**WHAT THE TASK ASKS**
An exact reproduction of the data below is the required answer.

+++

-- ==== Sys2Proof/Machine/Core.lean ====
section
/-! DEFINITION. The machine as the host runs it. -/

def Sys2Proof.core : Host.Core := { State := Sys2Proof.Machine.State, Fault := Sys2Proof.Machine.Fault, Refusal := Sys2Proof.Machine.Refusal, step := Sys2Proof.Machine.step, reset := Sys2Proof.Machine.State.reset }
end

+++

**RESPONSE TO THIS EXERCISE**
-- ==== Sys2Proof/Machine/Core.lean ====
section
/-! DEFINITION. The machine as the host runs it. -/

def Sys2Proof.core : Host.Core := { State := Sys2Proof.Machine.State, Fault := Sys2Proof.Machine.Fault, Refusal := Sys2Proof.Machine.Refusal, step := Sys2Proof.Machine.step, reset := Sys2Proof.Machine.State.reset }
end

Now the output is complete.